Toxic tyre blaze creates chaos in south Leeds: what now?

South Leeds was yesterday afternoon (Monday 3 April 2017) the scene of a major open-air fire, causing disruption for thousands of people – and a plume of toxic smoke visible from as far as away as Wakefield and Bradford.

Chaos in south Leeds – and now what? (Image: Adil Mohammad)

A large pile of 80 agricultural tyres caught ablaze in the open, immediately next to the M621 – on the Climax Works industrial estate, just off Garnet Road in Beeston. The tyres were on the land of the estate property managers, Mcdonald King; but they belonged to a waste management company – who lease one of the neighbouring units – called IWM Tyre Recycling (previously known as Tyres 2 Bales).

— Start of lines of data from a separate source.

-- ==== Sys2Proof/Tests/Slice0.lean ====
section
/-! SUPPORT. Tests of the model, each with the rule or the vector of 95_test_vectors.md that gives its expected value, and
for every statement with hypotheses a concrete case that meets them (`witness_…`). -/

namespace Sys2Proof.Tests

open Sys2Proof Sys2Proof.Machine

/-! ### Helpers -/

/-- The next state of a result, if it has one. -/
def nextOf : Result → Option State
  | .next s => some s
  | _ => none

/-- What a test looks at in the next state. -/
def seen {α : Type} (r : Result) (f : State → α) : Option α := (nextOf r).map f

/-- The bytes 0, 1, …, n - 1. -/
def upTo (n : Nat) : List Byte := (List.range n).map (BitVec.ofNat 8 ·)

/-- "HELLO". -/
def hello : List Byte := [0x48, 0x45, 0x4C, 0x4C, 0x4F]

/-- "ABCDEFGHIJ". -/
def letters : List Byte := [0x41, 0x42, 0x43, 0x44, 0x45, 0x46, 0x47, 0x48, 0x49, 0x4A]

/-- The frame of counter 1 and "HELLO" (95_test_vectors.md 1.9). -/
def helloFrame : List Byte :=
  [0xAA, 0x55, 0x01, 0x00, 0x00, 0x00, 0x05, 0x48, 0x45, 0x4C, 0x4C, 0x4F,
   0xB1, 0x2A, 0x41, 0x2E, 0x02, 0x21, 0xB2, 0xF8]

/-- The frame of counter 2 and "ABCDEFGHIJ" with ENC = 1 (95_test_vectors.md program 5). -/
def lettersFrame : List Byte :=
  [0xAA, 0x55, 0x02, 0x00, 0x00, 0x00, 0x0A, 0x0F, 0x60, 0x8B, 0x1A, 0x2F, 0xD9, 0x02, 0x67, 0x73, 0xBB, 0xE7, 0xF3,
   0x01, 0x22, 0x3A, 0x0F, 0xC9, 0x94]

/-- A buffer that holds these bytes from index 0 up. -/
def holding (bs : List Byte) : Memory := Memory.writeBytes [] 0 bs

/-- The engine after reset and `setkey` with key 00..0f, its transport accepting the next request. -/
def keyed : State :=
  { State.reset with
    key0 := 0x03020100
    key1 := 0x07060504
    key2 := 0x0B0A0908
    key3 := 0x0F0E0D0C
    env := { State.reset.env with armAnswers := [true], sendAnswers := [true] } }

/-- `keyed` after INIT. -/
def opened : State :=
  { keyed with
    rk := keySchedule 0x03020100 0x07060504 0x0B0A0908 0x0F0E0D0C
    initDone := true
    rxState := .receiving }

/-- `opened` with bytes in DATA. -/
def loaded (bs : List Byte) : State := { opened with data := holding bs }

/-- `opened` with a ready frame. -/
def ready (f : List Byte) : State :=
  { opened with rxState := .frameReady, rxBuf := holding f, rxLen := BitVec.ofNat 16 f.length }

/-- `opened` with a send outstanding. -/
def sending : State := { opened with txBusy := true, txBuf := holding helloFrame }

/-- `opened` with its receive direction halted. -/
def halted : State := { opened with rxState := .halted }

/-- A state with one more event to happen. -/
def onEvent (s : State) (e : Event) : State := s.pushEvent e

/-- `opened` with the published key of 95_test_vectors.md 1b. -/
def published (a0 a1 : Word) : State :=
  { opened with rk := keySchedule 0x03020100 0x0B0A0908 0x13121110 0x1B1A1918, arg0 := a0, arg1 := a1 }

/-! ### Well-formedness: an ill-formed term for each check (30_encoding.md R91, R92) -/

theorem test_wf_cbcmac : (Instr.cbcmac 65535).wellFormed = true ∧ (Instr.cbcmac 65536).wellFormed = false := by decide
theorem test_wf_khash : (Instr.khash 65535).wellFormed = true ∧ (Instr.khash 65536).wellFormed = false := by decide
theorem test_wf_fenc : (Instr.fenc 65535).wellFormed = true ∧ (Instr.fenc 65536).wellFormed = false := by decide
theorem test_wf_fdec : (Instr.fdec 65535).wellFormed = true ∧ (Instr.fdec 65536).wellFormed = false := by decide
theorem test_wf_send : (Instr.send 65535).wellFormed = true ∧ (Instr.send 65536).wellFormed = false := by decide

/-! ### Decoding: words written out from 30_encoding.md R91, R93 and the listings of 95_test_vectors.md -/

theorem test_decode_init : decodeTableWord 32 0x00000001 = some .init := by decide
theorem test_decode_encrypt : decodeTableWord 32 0x00000002 = some .encrypt := by decide
/-- 95_test_vectors.md 2.1: ENCRYPT ignores LEN. -/
theorem test_decode_encrypt_ignores_len : decodeTableWord 32 0xFFFF0002 = some .encrypt := by decide
theorem test_decode_decrypt : decodeTableWord 32 0x00000003 = some .decrypt := by decide
theorem test_decode_cbcmac : decodeTableWord 32 0x000F0004 = some (.cbcmac 15) := by decide
theorem test_decode_khash : decodeTableWord 32 0x01010005 = some (.khash 257) := by decide
theorem test_decode_fenc : decodeTableWord 32 0x00050006 = some (.fenc 5) := by decide
theorem test_decode_fdec : decodeTableWord 32 0x00140007 = some (.fdec 20) := by decide
theorem test_decode_send : decodeTableWord 32 0x00410008 = some (.send 65) := by decide
theorem test_decode_procrx : decodeTableWord 32 0x00000009 = some .procrx := by decide
/-- R94: OP = 0x00, OP = 0x0A and RSVD = 1 are illegal. -/
theorem test_decode_illegal :
    decodeTableWord 32 0x00000000 = none ∧ decodeTableWord 32 0x0000000A = none ∧ decodeTableWord 32 0x00000102 = none := by
  decide
/-- R98: a mnemonic stands for (LEN << 16) | OP. -/
theorem test_encode : encode (.send 65) = 0x00410008 ∧ encode (.fenc 5) = 0x00050006 ∧ encode .init = 0x00000001 := by
  decide

/-! ### Commands, one step each (95_test_vectors.md) -/

/-- Program 1: INIT with the arm accepted. -/
theorem test_init : seen (exec .init keyed) State.statusWord = some 0x00000300 := by decide +kernel
/-- Program 6, second part: INIT with the arm refused. -/
theorem test_init_refused :
    seen (exec .init { keyed with env := { keyed.env with armAnswers := [false] } }) State.statusWord = some 0x00002707 := by
  decide +kernel
/-- 2.1, first row. -/
theorem test_encrypt :
    seen (exec .encrypt (published 0x3B726574 0x7475432D)) (fun t => (t.res0, t.res1)) = some (0x8C6FA548, 0x454E028B) := by
  decide +kernel
/-- R96: before INIT, NOT_READY and nothing written. -/
theorem test_encrypt_not_ready : seen (exec .encrypt keyed) (fun t => (t.statusCode, t.res0)) = some (.notReady, 0) := by
  decide +kernel
/-- 2.1, second row. -/
theorem test_decrypt :
    seen (exec .decrypt (published 0x8C6FA548 0x454E028B)) (fun t => (t.res0, t.res1)) = some (0x3B726574, 0x7475432D) := by
  decide +kernel
/-- 2.1, decrypt of zero. -/
theorem test_decrypt_zero :
    seen (exec .decrypt opened) (fun t => (t.res0, t.res1)) = some (0x8F18D78E, 0xE53F38F9) := by decide +kernel
/-- 2.3, "HELLO". -/
theorem test_cbcmac : seen (exec (.cbcmac 5) (loaded hello)) (fun t => (t.res0, t.res1)) = some (0x426CBE73, 0xED04F998) := by
  decide +kernel
/-- 2.3, n = 16: two whole blocks, no padding. -/
theorem test_cbcmac_two_blocks :
    seen (exec (.cbcmac 16) (loaded (upTo 16))) (fun t => (t.res0, t.res1)) = some (0xEEFDC999, 0xCFB7B9E6) := by
  decide +kernel
/-- 2.2, n = 15, the published vector. -/
theorem test_khash :
    seen (exec (.khash 15) (loaded (upTo 15))) (fun t => (t.res0, t.res1)) = some (0x49BE45E5, 0xA129CA61) := by
  decide +kernel
/-- 2.2: a length above BUF_CAP. -/
theorem test_khash_too_long : seen (exec (.khash 257) opened) State.statusCode = some .invalidArgument := by decide +kernel
/-- 1.9: the HELLO frame. -/
theorem test_fenc :
    seen (exec (.fenc 5) { loaded hello with arg0 := 1 }) (fun t => (t.resLen, t.data.readBytes 0 20))
      = some (20, helloFrame) := by decide +kernel
/-- Program 5: the encrypted frame, with a partial last block. -/
theorem test_fenc_encrypted :
    seen (exec (.fenc 10) { loaded letters with arg0 := 2, profile := 0x24 }) (fun t => t.data.readBytes 0 25)
      = some lettersFrame := by decide +kernel
/-- Program 5: the way back; the bytes after the payload stay. -/
theorem test_fdec :
    seen (exec (.fdec 25) { loaded lettersFrame with profile := 0x24 }) (fun t => (t.res0, t.resLen, t.data.readBytes 0 12))
      = some (2, 10, letters ++ [0x1A, 0x2F]) := by decide +kernel
/-- 2.4.2, profile 0x38: big-endian counter and 2-byte length. -/
theorem test_frame_big_endian :
    ({ opened with profile := 0x38 } : State).codec.frameEncode 0x01020304 [0x48, 0x49]
      = [0xAA, 0x55, 0x01, 0x02, 0x03, 0x04, 0x00, 0x02, 0x48, 0x49, 0x9F, 0xBC, 0x11, 0xA6, 0x8F, 0xED, 0xB4, 0x83] := by
  decide +kernel
/-- 1.5: one byte short. -/
theorem test_fdec_short :
    seen (exec (.fdec 19) (loaded helloFrame)) (fun t => (t.statusCode, t.resLen)) = some (.badLength, 0) := by
  decide +kernel
/-- Program 2: the first send. -/
theorem test_send :
    seen (exec (.send 5) (loaded hello)) (fun t => (t.statusWord, t.txCounter, t.packetsSent, t.txBuf.readBytes 0 20))
      = some (0x00000B00, 1, 1, helloFrame) := by decide +kernel
/-- Program 2: BUSY comes before TOO_LARGE. -/
theorem test_send_busy : seen (exec (.send 65) sending) State.statusWord = some 0x00000B06 := by decide +kernel
/-- Program 3: the first frame. -/
theorem test_procrx :
    seen (exec .procrx (ready helloFrame)) (fun t => (t.statusWord, t.res0, t.resLen, t.data.readBytes 0 5))
      = some (0x00000300, 1, 5, hello) := by decide +kernel
/-- Program 3: a counter that is not above the last one. -/
theorem test_procrx_replay :
    seen (exec .procrx { ready helloFrame with lastAccepted := 1 }) (fun t => (t.statusWord, t.lastError, t.errorsDetected))
      = some (0x00000305, .replay, 1) := by decide +kernel

/-! ### The window and the transport's events -/

/-- R65: byte j of a DATA word is its bits [8j+7:8j]. -/
theorem test_data_window :
    seen (runEvent (wr 0x100 0x4C4C4548) State.reset) (fun t => t.data.readBytes 0 5) = some [0x48, 0x45, 0x4C, 0x4C, 0x00] := by
  decide +kernel
/-- R281: reading the profile registers after reset. -/
theorem test_read_profile : seen (runEvent (rd 0x030) State.reset) (fun t => t.env.readData) = some (some 0x20) := by
  decide +kernel
/-- Program 3: a runt of 3 bytes. -/
theorem test_runt :
    seen (runEvent (.boundary 3) opened) (fun t => (t.errorsDetected, t.lastError, t.rxLen, t.rxState))
      = some (1, .tooShort, 0, .receiving) := by decide +kernel
/-- Program 2: TX_DONE, and its acknowledgement. -/
theorem test_send_complete :
    seen (runEvent .sendComplete { sending with irqEnable := 2 }) (fun t => (t.irqStatus, t.irq)) = some (2, true) := by
  decide +kernel
theorem test_ack_tx : seen (runEvent ackTx { sending with txDone := true }) (fun t => t.irqStatus) = some 0 := by
  decide +kernel
/-- R98: the run of a command word placed by `State.withFetchWord`. -/
theorem test_withFetchWord : seen (step (keyed.withFetchWord 32 0x00000001)) State.initDone = some true := by decide +kernel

The fire was first reported by the AA at around 4pm, with West Yorkshire Fire Service called just before 5pm. Three fire crews from Hunslet and Leeds attended, successfully containing then extinguishing the fire by about 6.30pm. There were no injuries, nor damage to buildings – but the fire wreaked havoc with the rushhour traffic, with the M621 shrouded in thick smoke, and the westbound lanes closed for about 30 minutes.

Local resident Toby Lloyd, who lives across the road on the Garnets, commented:

“At last autumn’s anti-fracking event in Hunslet, one of the speakers suggested that south Leeds was being treated as a ‘sacrifice zone’, where bad things were essentially allowed to happen for the benefit of the wider society; this feels like another example of that. The media coverage was all about the traffic disruption – but more than that, the people of south Leeds are suffering once again, this time with a bout of toxic air pollution. We need to make sure that we speak up, that people and companies are held to account – and in the long term, try and ensure that this kind of thing doesn’t keep happening here.”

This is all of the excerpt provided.